Première concentration des Harlistas cubains sur leurs vieux Panhead

Moins médiatisés, mais pas moins débrouillards et passionnés, que leurs homologues sur quatre roues roulant au son des gros V8 Made in Detroit, les « Harlistas », les bikers cubains, viennent d’organiser  les 14 et 15 avril 2012 leur toute première concentration nationale  sur l’ile de Cuba dans la station balnéaire de Varadero.

Durant deux jours, les Harlistas, comprenez les « Harleyistes » dans la langue de Cervantes, ont organisé des activités traditionnelles des rassemblements de bikers comme attraper des saucisses sans les mains ou participer à une course de lenteur. Des prix ont été remis à la plus vieille machine, la mieux restaurée ou celle qui a parcouru le plus de kilomètres pour venir à Varadero.

Un résident canadien a organisé gratuitement le diner du soir offert aux 70 participants. Cette concentration a permis de récolter prés de 1000 dollars qui permettront d’entretenir et de restaurer les vieilles Harley que compte encore Cuba. Mais comme dans toute  fiesta digne de ce nom, l’essentiel était de partager  sa passion commune pour les Harley Davidson.

Les organisateurs de ce rallye estiment le nombre de Harley Davidson sur l’ile à 270 – 300 exemplaires dont 200 sur La Havane, tous antérieurs à la révolution cubaine de 1959.

Ils  considèrent qu’il y avait environ 2000 motos made in Milwaukee sur l’ile à cette date. La plupart de ces machines US étaient utilisées par la police ou l’armée.

Max  Cucchi, un résident italien qui possède un Panhead de 1958 et qui participe à l’organisation du rassemblement, parle ainsi de cette concentration : «  Normalement toutes les motos que vous voyez ici devraient être dans des musées comme c’est le cas partout dans le monde ».

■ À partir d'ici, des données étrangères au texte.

theorem exec_subn (x y : Nibble) (s : State) :
    exec (.subn x y) s = s.fallThrough (s.setWithFlag x (s.reg y - s.reg x) (notBorrow (s.reg y) (s.reg x))) := rfl

/-- A byte difference is the integer difference modulo 256, which is never negative. -/
theorem toNat_byte_sub (a b : Byte) : (a - b).toNat = (((a.toNat : Int) - b.toNat) % 256).toNat := by
  have ha := a.isLt
  have hb := b.isLt
  rw [BitVec.toNat_sub]
  omega

theorem notBorrow_iff (a b : Byte) : notBorrow a b = true ↔ a.toNat ≥ b.toNat := decide_eq_true_iff

/-- Settles O32: 8xy7 is 8xy5 with its operands exchanged, so one rule for the difference and the flag serves both. -/
theorem subtractionsSetNotBorrow : Obligations.SubtractionsSetNotBorrow := by
  rintro x y s a b rfl rfl
  exact ⟨fun _ => ⟨dispatch_eq_ok_iff.2 ⟨rfl, rfl⟩, dispatch_eq_ok_iff.2 ⟨rfl, rfl⟩⟩,
    fun hpc => ⟨State.flagResult_of_fallThrough (exec_sub x y s) hpc (toNat_byte_sub _ _) (notBorrow_iff _ _),
      State.flagResult_of_fallThrough (exec_subn x y s) hpc (toNat_byte_sub _ _) (notBorrow_iff _ _)⟩,
    State.pcTraps_of_fallThrough (exec_sub x y s), State.pcTraps_of_fallThrough (exec_subn x y s)⟩

/-! ### 8xy6 SHR and 8xyE SHL -/

theorem exec_shr (x y : Nibble) (s : State) :
    exec (.shr x y) s =
      s.fallThrough (s.setWithFlag x (s.shiftSource x y >>> 1) (shiftedOutRight (s.shiftSource x y))) := rfl

theorem exec_shl (x y : Nibble) (s : State) :
    exec (.shl x y) s =
      s.fallThrough (s.setWithFlag x (s.shiftSource x y <<< 1) (shiftedOutLeft (s.shiftSource x y))) := rfl

/-- The source of a shift for both values of SHIFT_SRC. -/
theorem State.toNat_shiftSource {s : State} {x y : Nibble} {src : Nat}
    (hx : s.params.shiftSrc = .vx → src = (s.reg x).toNat) (hy : s.params.shiftSrc = .vy → src = (s.reg y).toNat) :
    (s.shiftSource x y).toNat = src := by
  unfold State.shiftSource
  split
  · exact (hx ‹_›).symm
  · exact (hy ‹_›).symm

theorem toNat_byte_shiftRight_one (b : Byte) : (b >>> 1).toNat = b.toNat / 2 := by
  rw [BitVec.toNat_ushiftRight, Nat.shiftRight_one]

theorem toNat_byte_shiftLeft_one (b : Byte) : (b <<< 1).toNat = 2 * b.toNat % 256 := by
  rw [BitVec.toNat_shiftLeft, Nat.shiftLeft_eq, Nat.pow_one, Nat.mul_comm]

theorem shiftedOutRight_iff (b : Byte) : shiftedOutRight b = true ↔ b.toNat % 2 = 1 := by
  rw [shiftedOutRight, BitVec.getLsbD, Nat.testBit_zero, decide_eq_true_iff]

/-- Bit 7 is the top bit of a byte, so dividing by 128 leaves it alone. -/
theorem shiftedOutLeft_iff (b : Byte) : shiftedOutLeft b = true ↔ b.toNat / 128 = 1 := by
  have hb := b.isLt
  rw [shiftedOutLeft, BitVec.getLsbD, Nat.testBit_eq_decide_div_mod_eq, decide_eq_true_iff]
  omega

/-- Settles O33: both shifts read SHIFT_SRC's register once, for the result and for the flag. -/
theorem shiftsMoveOneBitIntoTheFlag : Obligations.ShiftsMoveOneBitIntoTheFlag := by
  intro x y s src hx hy
  obtain rfl : (s.shiftSource x y).toNat = src := State.toNat_shiftSource hx hy
  exact ⟨fun _ => ⟨dispatch_eq_ok_iff.2 ⟨rfl, rfl⟩, dispatch_eq_ok_iff.2 ⟨rfl, rfl⟩⟩,
    fun hpc => ⟨State.flagResult_of_fallThrough (exec_shr x y s) hpc (toNat_byte_shiftRight_one _)
        (shiftedOutRight_iff _),
      State.flagResult_of_fallThrough (exec_shl x y s) hpc (toNat_byte_shiftLeft_one _) (shiftedOutLeft_iff _)⟩,
    State.pcTraps_of_fallThrough (exec_shr x y s), State.pcTraps_of_fallThrough (exec_shl x y s)⟩

end Sys2Proof.Machine
end

section
/-! PROOFS. The index register and the memory transfers (42_index_memory): one rule for the instructions that write `I`
alone, and one for each transfer. -/

namespace Sys2Proof.Machine

/-! ### Addresses and bytes that fit their width -/

/-- A number that fits its width is not truncated. -/
theorem toNat_ofNat_of_lt {w n : Nat} (h : n < 2 ^ w) : (BitVec.ofNat w n).toNat = n := by
  rw [BitVec.toNat_ofNat, Nat.mod_eq_of_lt h]

/-- The advanced index is exact: it is at most 0x1000 (42_index_memory R144, R145). -/
theorem State.toNat_advancedIndex {s : State} {x : Nibble} (hin : s.i.toNat + x.toNat ≤ 0xFFF) :
    (BitVec.ofNat 16 (s.i.toNat + x.toNat + 1) : Word).toNat = s.i.toNat + x.toNat + 1 :=
  toNat_ofNat_of_lt (by omega)

/-! ### Fx55 LD [I], Vx -/

/-- A byte stored by Fx55 reads as its register. -/
theorem State.get_setBytes_regsUpTo_inside {s : State} {x j : Nibble} (hin : s.i.toNat + x.toNat ≤ 0xFFF)
    (hj : j.toNat ≤ x.toNat) : (s.mem.setBytes s.i.toNat (s.regsUpTo x)).get (s.i.toNat + j.toNat) = s.reg j :=
  Memory.get_setBytes_inside _ _ _ _ _ (State.getElem_regsUpTo s hj) (by omega)

/-- A byte outside the range Fx55 stores to reads as before. -/
theorem State.get_setBytes_regsUpTo_outside (s : State) (x : Nibble) {b : Nat}
    (hb : b < s.i.toNat ∨ s.i.toNat + (x.toNat + 1) ≤ b) :
    (s.mem.setBytes s.i.toNat (s.regsUpTo x)).get b = s.mem.get b :=
  Memory.get_setBytes_outside _ _ _ _ (by rwa [State.length_regsUpTo])

/-- Settles O39: both checks precede the writes, and the handler writes memory, `I` and `pc`. -/
theorem storeRegistersAdvancesIndex : Obligations.StoreRegistersAdvancesIndex :=
  fun x s => ⟨fun strict => dispatch_ldMemVx strict x, exec_ldMemVx_outside,
    fun hin => ⟨fun hpc => ⟨_, (exec_ldMemVx_inside hin).trans (State.fallThrough_legal s _ hpc),
        fun _ => State.get_setBytes_regsUpTo_inside hin, fun _ => State.get_setBytes_regsUpTo_outside s x,
        State.toNat_advancedIndex hin, State.onlyRegs_setPc s hpc⟩,
      State.pcTraps_of_fallThrough (exec_ldMemVx_inside hin)⟩⟩

/-! ### Fx65 LD Vx, [I] -/

theorem exec_ldVxMem_inside {x : Nibble} {s : State} (h : s.i.toNat + x.toNat ≤ 0xFFF) :
    exec (.ldVxMem x) s = s.fallThrough ((s.setRegs (s.loadedRegs x)).setI
      (BitVec.ofNat 16 (s.i.toNat + x.toNat + 1))) := by
  simp only [exec, execLdVxMem, State.accessFault_inside s _ h]

theorem exec_ldVxMem_outside {x : Nibble} {s : State} (h : 0xFFF < s.i.toNat + x.toNat) :
    exec (.ldVxMem x) s = s.raise (.memoryOutOfBounds (max s.i.toNat 0x1000)) := by
  simp only [exec, execLdVxMem, State.accessFault_outside s _ h]

/-- The frame of a handler that writes registers, `I` and `pc`, once the old registers and `I` are put back. -/
theorem State.onlyRegs_setRegs_setI (s : State) (v : Vector Byte 16) (w : Word) {t : Nat}
    (h : pcLegal s.params t = true) :
    s.onlyRegs (((((s.setRegs v).setI w).setPc (BitVec.ofNat 16 t)).setRegs s.v).setI s.i) [] t :=
  State.onlyRegs_setPc s h

/-- A load inside memory with a legal next `pc` completes. -/
theorem exec_ldVxMem_completes {x : Nibble} {s : State} (hin : s.i.toNat + x.toNat ≤ 0xFFF)
    (hpc : pcLegal s.params (s.pc.toNat + 2) = true) :
    ∃ t, exec (.ldVxMem x) s = .next t ∧
      (∀ j : Nibble, j.toNat ≤ x.toNat → t.reg j = s.mem.get (s.i.toNat + j.toNat)) ∧
      (∀ j : Nibble, x.toNat < j.toNat → t.reg j = s.reg j) ∧
      t.i.toNat = s.i.toNat + x.toNat + 1 ∧
      s.onlyRegs ((t.setRegs s.v).setI s.i) [] (s.pc.toNat + 2) := by
  refine ⟨_, (exec_ldVxMem_inside hin).trans (State.fallThrough_legal s _ hpc), fun j hj => ?_, fun j hj => ?_,
    State.toNat_advancedIndex hin, State.onlyRegs_setRegs_setI s _ _ hpc⟩
  · rw [State.reg_setPc, State.reg_setI, State.reg_setRegs_loadedRegs, if_pos hj]
  · rw [State.reg_setPc, State.reg_setI, State.reg_setRegs_loadedRegs, if_neg (Nat.not_le.2 hj)]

Ce dernier est en train d’écrire un livre sur les Harlistas intitulé « Here people use them to live » ou en VF, « Ici les gens les utilisent pour vivre ».

Ce titre est fort à propos car ces antiquités sont utilisées pour toutes les taches du quotidien comme aller faire les courses voire servir de véhicule de déménagement !

C’est vrai qu’il y a matière à écrire un bon gors bouquin car depuis cinquante ans les cubains fous de vieilles fontes « Made In Milwaukee » subissent de plein fouet l’embargo des USA.

Il n’y avait donc plus aucune pièce pour entretenir ces antiquités. Les cubains sont devenus mettre dans l’art de la débrouille. Par exemple, ils ont monté des pistons d’Alfa Roméo ou de camions russes, utilisé des pneus de coccinelles ou fabriqué un guidon ou un pot d’échappement à partir de tuyaux de construction.

Jorge Fonseca, un mécanicien de profession et un Harlistas de cœur raconte : «  le blocus était très dur. Il n’y avait aucune possibilité de faire quelque chose ». Il ajoute :« Ceux qui avaient des motos et qui étaient capables de les entretenir eux-mêmes avaient un grand mérite car ils ont tenu le coup sans rien ».

Les choses ont commencé à changer dans les années 90 avec le développement du tourisme. Canadiens et européens ont apporté des pièces comme cadeaux. Les cubains exilés aux USA et leurs descendants ont fait de même avec l’assouplissement récent des voyages entre cuba et les USA.

Adolofo Pez, un autre organisateur, dit qu’il peut désormais commander en ligne des pièces et qu’elles seront expédiées aux Canada où des amis les réexpédieront vers Cuba.

Mais la débrouillardise cubaine demeure. Ainsi Jorge Fonseca continue à utiliser des dynamos des motos russes Oural sur son Panhead de 1954 qui coutent 15 dollars au lieu des 400 !!!

Les bikers de Cuba forment une communauté soudée où l’on partage les outils et où l’on s’entraide.

Il y a trois clubs sur La havane, en comptant le chapter national du Latin American Motorcycle Association. Des rassemblements avec la petite famille ont lieu tous les samedi sur le front de mer à l’ombre de l’ Hotel Nacional de La Havane pour montrer leurs motos et siroter rhum et coca et échanger des histoires de garages et de routes.